Discussion: standard UNIX utilities that few people used and use now
A week ago, Douglas McIlroy, developer of the UNIX pipeline and originator of the concept of "component-oriented programming", ΡΠ°ΡΡΠΊΠ°Π·Π°Π» about interesting and unusual UNIX programs that are not widely used. The publication launched an active discussion on Hacker News. We have collected the most interesting and will be glad if you join the discussion.
UNIX-like operating systems have a standard set of text formatting tools. Utility typo allows you to view the document for typographical errors and hapaxes - words that occur only once in the material. Interestingly, the program for finding typos does not use dictionaries. It relies only on the information in the file and performs a frequency analysis on trigrams (a sequence of three characters). At the same time, all necessary counters are stored in a 26x26x26 array. According to Douglas McIlroy, this amount of memory was barely enough for several one-byte counters. Therefore, in order to save money, they were written in logarithmic form.
Today, typo has been replaced by more modern and accurate dictionary-based spell checkers. However, the instrument is still remembered - a few years ago, an enthusiast presented implementation of typo in Go. The repository is still being updated.
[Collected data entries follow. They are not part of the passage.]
-- ==== Sys2Proof/Machine/Scheduler.lean ====
section
/-! DEFINITION. The Scheduler: the schedule of every scanline, one schedule entry, the end of a line and of a frame
(49 R700 to R730). -/

namespace Sys2Proof.Machine

/-- An operation of the schedule (49 R704); the scanline is the one the Scheduler is on. -/
inductive SchedOp where
  | clearSecondaryOAM
  | evaluateSprites
  | clearSpriteLayers
  | fetchSprite (i : Nat)
  | renderTile (k : Nat)
  | fetchTile
  | incrementY
  | resetX
  | resetY
  | frameDone
  | doVBlank
  | endVBlank
  deriving DecidableEq, Repr

/-- A schedule entry: its time in half-dots from dot 0 of the scanline, and its operations in order (49 R704). -/
structure Entry where
  at6 : Nat
  ops : List SchedOp
  deriving DecidableEq, Repr

/-- The entries of the tile steps `k = first … first + n - 1` of a visible scanline (49 R710). -/
def renderEntries (first n : Nat) : List Entry :=
  (List.range n).map fun j => ⟨16 * (first + j), [.renderTile (first + j), .fetchTile]⟩

/-- The entries of the tile steps of the pre-render line (49 R715). -/
def fetchEntries (first n : Nat) : List Entry := (List.range n).map fun j => ⟨16 * (first + j), [.fetchTile]⟩

/-- The entries of the sprite fetches `i = first … first + n - 1`, with the operations `pre` before each (49 R710, R715). -/
def spriteEntries (pre : List SchedOp) (first n : Nat) : List Entry :=
  (List.range n).map fun j => ⟨512 + 16 * (first + j), pre ++ [.fetchSprite (first + j)]⟩

/-- `SCHED(s)` of a visible scanline: 42 entries (49 R710). -/
def visibleSched : List Entry :=
  [⟨0, [.clearSecondaryOAM, .renderTile 0, .fetchTile]⟩]
    ++ renderEntries 1 7
    ++ [⟨128, [.evaluateSprites, .renderTile 8, .fetchTile]⟩]
    ++ renderEntries 9 22
    ++ [⟨496, [.renderTile 31, .fetchTile, .incrementY, .resetX]⟩]
    ++ spriteEntries [.clearSpriteLayers] 0 1
    ++ spriteEntries [] 1 7
    ++ [⟨640, [.fetchTile]⟩, ⟨656, [.fetchTile]⟩]

/-- `SCHED(261)`, the pre-render line: 43 entries (49 R715). -/
def preRenderSched : List Entry :=
  [⟨0, [.endVBlank, .clearSecondaryOAM, .fetchTile]⟩]
    ++ fetchEntries 1 30
    ++ [⟨496, [.fetchTile, .incrementY, .resetX]⟩]
    ++ spriteEntries [.clearSpriteLayers] 0 1
    ++ spriteEntries [] 1 2
    ++ spriteEntries [.resetY] 3 4
    ++ spriteEntries [] 7 1
    ++ [⟨640, [.fetchTile]⟩, ⟨656, [.fetchTile]⟩, ⟨681, []⟩]

/-- `SCHED(s)` (49 R710, R713, R714, R715). -/
def sched (line : Nat) : List Entry :=
  if line < 240 then visibleSched
  else if line = 240 then [⟨0, [.frameDone]⟩]
  else if line = 241 then [⟨0, [.doVBlank]⟩]
  else if line = 261 then preRenderSched
  else [⟨0, []⟩]

/-- `LINE6(s)` (49 R700). -/
def line6 (line : Nat) : Nat := if line = 261 then 681 else 682

/-- The entry the Scheduler is at. A position past the end of a schedule, which no run reaches, is an empty entry at the end of
the line (log 10). -/
def State.entry (s : State) : Entry := ((sched s.scanline)[s.pos]?).getD ⟨681, []⟩

/-- Perform one operation of an entry. -/
def State.perform (s : State) : SchedOp → State
  | .clearSecondaryOAM => s.clearSecondaryOAM
  | .evaluateSprites => s.evaluateSprites s.scanline
  | .clearSpriteLayers => s.clearSpriteLayers
  | .fetchSprite i => s.fetchSprite i s.scanline
  | .renderTile k => s.renderTile s.scanline k
  | .fetchTile => s.fetchTile
  | .incrementY => s.incrementY
  | .resetX => s.resetX
  | .resetY => s.resetY
  | .frameDone => { s with framesDone := s.framesDone + 1, lastFrame := s.ppu.frame }
  | .doVBlank => s.doVBlank
  | .endVBlank => s.endVBlank

/-- `endFrame()` (49 R730). -/
def State.endFrame (s : State) : State :=
  let k := s.cycleOffset6 / 6
  { s with
    cycle := s.cycle - k
    cycleOffset6 := s.cycleOffset6 - 6 * k
    scanline := 0
    frameCount := s.frameCount + 1 }

/-- The end of a scanline (49 R705, R706). -/
def State.endLine (s : State) : State :=
  let t : State :=
    { s with cycleOffset6 := s.cycleOffset6 + line6 s.scanline, pos := 0, scanline := s.scanline + 1 }
  if t.scanline = 262 then t.endFrame else t

/-- Move to the next entry, or to the next line after the last (49 R706). -/
def State.advance (s : State) : State :=
  if s.pos + 1 < (sched s.scanline).length then { s with pos := s.pos + 1 } else s.endLine

/-- A PPU step: the entry's operations in the order listed, then the next position (49 R706). -/
def State.ppuStep (s : State) : State := (s.entry.ops.foldl State.perform s).advance

/-- Whether the next machine step is the CPU's: it has not passed the entry's time (49 R706). -/
def State.cpuDue (s : State) : Bool := decide (6 * s.cycle ≤ s.entry.at6 + s.cycleOffset6)

end Sys2Proof.Machine
end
Another tool for working with documents from the 80s is the package Writer's Workbench by Lorinda Cherry and Nina McDonald of Bell Labs. In its composition included tools for identifying parts of speech and document style, searching for tautologies and unnecessarily complex sentences. Utilities were developed as an aid to students, and at one time they used students at Colorado State University in the USA. But by the early 7s, Writer's Workbench had been forgotten because it wasn't included in Version XNUMX Unix. However, this tool continued the path of imitators - for example, Grammar for IBM PC.
UNIX also has standard tools that make it easier to work with formulas. There is a language preprocessor for processing mathematical expressions eqn. It is notable for the fact that in order to display the formula, it is enough for the developer to describe it in simple words and symbols. Keywords allow you to shift mathematical symbols vertically and horizontally, change their size and other parameters. If you pass the string to the utility:
sum from { k = 1 } to N { k sup 2 }
The output will generate the following formula:
In the 1980sβ1990s eqn helped IT professionals write software manuals. But later it was replaced by the LaTeX system, which uses even Habr. But eqn is the first tool of its kind to remain part of UNIX-like operating systems.
Work with files
In the topic thread, Hacker News residents noted several rarely used utilities for working with files. One of them wascomm to compare them. This is a simplified analogue diff, sharpened for work in scripts. His wrote Richard Stallman himself, along with David MacKenzie.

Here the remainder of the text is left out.